И тут, из темного провала с неясно мерцающими огоньками в глубине, из-за тяжелой, окованной железом церковной двери выступила девушка. Будто из тех – самых давних времен.
По первому взгляду некое подобие барышни-крестьянки. Правда, по военному времени в солдатской стеганке, как и многие из женщин, которые вслед за ней выходили на паперть. Но у женщин стеганки ношеные-переношенные, от старшинских щедрот, у нее же новенькая, видно, только со склада; платок – козырьком над высоким лбом, концы его под подбородком – торчком в стороны, из-под ватника – ровные складки темно-синей шерстяной юбки; у других женщин, спускавшихся по ступенькам, на ногах разбитые кирзовые сапоги или валенки в резиновой обувке из автомобильных камер, у нее – легкие сапожки с неутраченным блеском; по камню цок-цок: каблуки с металлическими набойками.

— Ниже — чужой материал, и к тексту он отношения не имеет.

-- ==== Sys2Proof/WellFormed.lean ====
section
/-! DEFINITION. What a well-formed operation is. An operation WORD is well formed when it matches a row of the
match-and-mask table of spec/30_encoding.md R311. An operation as a value of `Instr` is well formed by its type: every
operand already has the width of its field. -/

namespace Sys2Proof

/-- A row of the match-and-mask table (spec/30_encoding.md R311). -/
structure OpRow where
  mnemonic : String
  pattern  : Word
  mask     : Word
  deriving DecidableEq, Repr

/-- "A word `w` spells an operation exactly when `(w & mask) = match`." -/
def OpRow.accepts (r : OpRow) (w : Word) : Bool := w &&& r.mask == r.pattern

def rowTick     : OpRow := ⟨"TICK",     0x10000000#32, 0xFFFFFFFF#32⟩
def rowEdge     : OpRow := ⟨"EDGE",     0x20000000#32, 0xFFFE0000#32⟩
def rowOverflow : OpRow := ⟨"OVERFLOW", 0x30000000#32, 0xFFFFFFFF#32⟩
def rowTxWrite  : OpRow := ⟨"TX_WRITE", 0x40000000#32, 0xFF000000#32⟩
def rowTxStart  : OpRow := ⟨"TX_START", 0x50000000#32, 0xFFFF0000#32⟩
def rowTake     : OpRow := ⟨"TAKE",     0x60000000#32, 0xFFFF0000#32⟩
def rowReset    : OpRow := ⟨"RESET",    0x70000000#32, 0xFFFFFFFF#32⟩

/-- The table of R311. -/
def opTable : List OpRow := [rowTick, rowEdge, rowOverflow, rowTxWrite, rowTxStart, rowTake, rowReset]

/-- The row of an operation. -/
def Instr.row : Instr → OpRow
  | .tick        => rowTick
  | .edge _ _    => rowEdge
  | .overflow    => rowOverflow
  | .txWrite _ _ => rowTxWrite
  | .txStart _   => rowTxStart
  | .take _      => rowTake
  | .reset       => rowReset

/-- The word spells an operation: some row of R311 accepts it. A word that none accepts is illegal (R350). -/
def legalWord (w : Word) : Bool := opTable.any fun r => r.accepts w

/-- Well-formedness of an operation as a value: nothing is left to check, since the fields' widths are in the type
(spec/30_encoding.md R330: every field is unsigned and 16 bits wide, DATA 8, DIR 1). -/
def Instr.wellFormed : Instr → Bool
  | .tick        => true
  | .edge _ _    => true
  | .overflow    => true
  | .txWrite _ _ => true
  | .txStart _   => true
  | .take _      => true
  | .reset       => true

end Sys2Proof
end

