-- ==== Sys2Proof/Machine/Transmit.lean ====
section
/-! DEFINITION. The transmit family: TICK, TX_WRITE, TX_START (spec/40_transmit.md R420, R430, R440). -/

namespace Sys2Proof.Machine

open Sys2Proof.Config

/-- `Lv[tx_h]` (R420). Past the end of the frame, which spec/10_state.md R150 item 8 rules out, a free value
(log entry 8). -/
def levelAt (lv : List Bool) (h : BitVec 21) : Bool := (lv[h.toNat]?).getD (levelPastEnd h.toNat)

/-- `if S.tx_h = |Lv| then S.tx_active <- 0`, after `tx_h` was advanced (R420). -/
def endIfLast (n : Nat) (s : State) : State := if s.txH.toNat = n then s.endFrame else s

/-- The encoder's part of TICK for the levels `lv` of the frame being sent (R420). -/
def sendLevel (lv : List Bool) (s : State) : State :=
  endIfLast lv.length (s.setPulse.driveLevel (levelAt lv s.txH))

/-- TICK (R420). -/
def execTick (s : State) : Host.Outcome State Fault Refusal :=
  if s.txActive then
    match payload? s with
    | some p => conclude (.ok []) none (sendLevel (txLevels p) s)
    | none   => .fault .txMemBounds
  else conclude (.ok []) none s.setPulse

/-- TX_WRITE (R430): busy is tested before the index (spec/60_exceptions.md R722). -/
def execTxWrite (idx : BitVec 16) (data : Byte) (s : State) : Host.Outcome State Fault Refusal :=
  if s.txActive then conclude (.ignore .txBusy) none s
  else if s.params.txBufBytes ≤ idxOperand idx then conclude (.ignore .txIndex) none s
  else conclude (.ok []) none (s.writeTx (idxOperand idx) data)

/-- TX_START (R440, R441): busy is tested before the length (spec/60_exceptions.md R722). -/
def execTxStart (len : BitVec 16) (s : State) : Host.Outcome State Fault Refusal :=
  if s.txActive then conclude (.ignore .txBusy) none s
  else if s.params.txBufBytes < lenOperand len then conclude (.ignore .txLength) none s
  else conclude (.ok []) none (s.startFrame len)

end Sys2Proof.Machine
end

Шла по тропе прямо на Ялового. По-монашески строгое, продолговатое лицо, опущенные глаза. Вся в себе. Яловой, посторонившись, влетел в лужу, поскользнулся.
Может, поэтому она и остановилась. У нее оказались усмешливые карие с золотистым ободком глаза.
– Здравствуйте, – сказала она, по-детски наморщив лоб. Припоминала, что ли? – Вы в нашей газете служите, да? Фамилия ваша Яловой? – И, чуть откинув голову, протянула руку: – А я – врач. Ольга Николаевна Морозова.
Яловой вспомнил, что в один из приездов по вызову в политотдел видел ее в штабной столовой. Вспомнил, как свободно, с каким достоинством прошла она к столу, как уселась на скамейку. Расправив юбку, бегло взглянула на шумящих, снимающих шинели штабных командиров, и они почему-то тотчас притихли. Запомнился ее отчуждающий взгляд, строгое в своей прелести лицо и то выражение сознающего себя достоинства, с которым она ела, разговаривала, застегивала шинель, поправляла берет. Она вела себя с непоколебимой уверенностью, что все, с кем она встречалась, должны были поступать сообразно с тем, чего она хотела и ждала от них.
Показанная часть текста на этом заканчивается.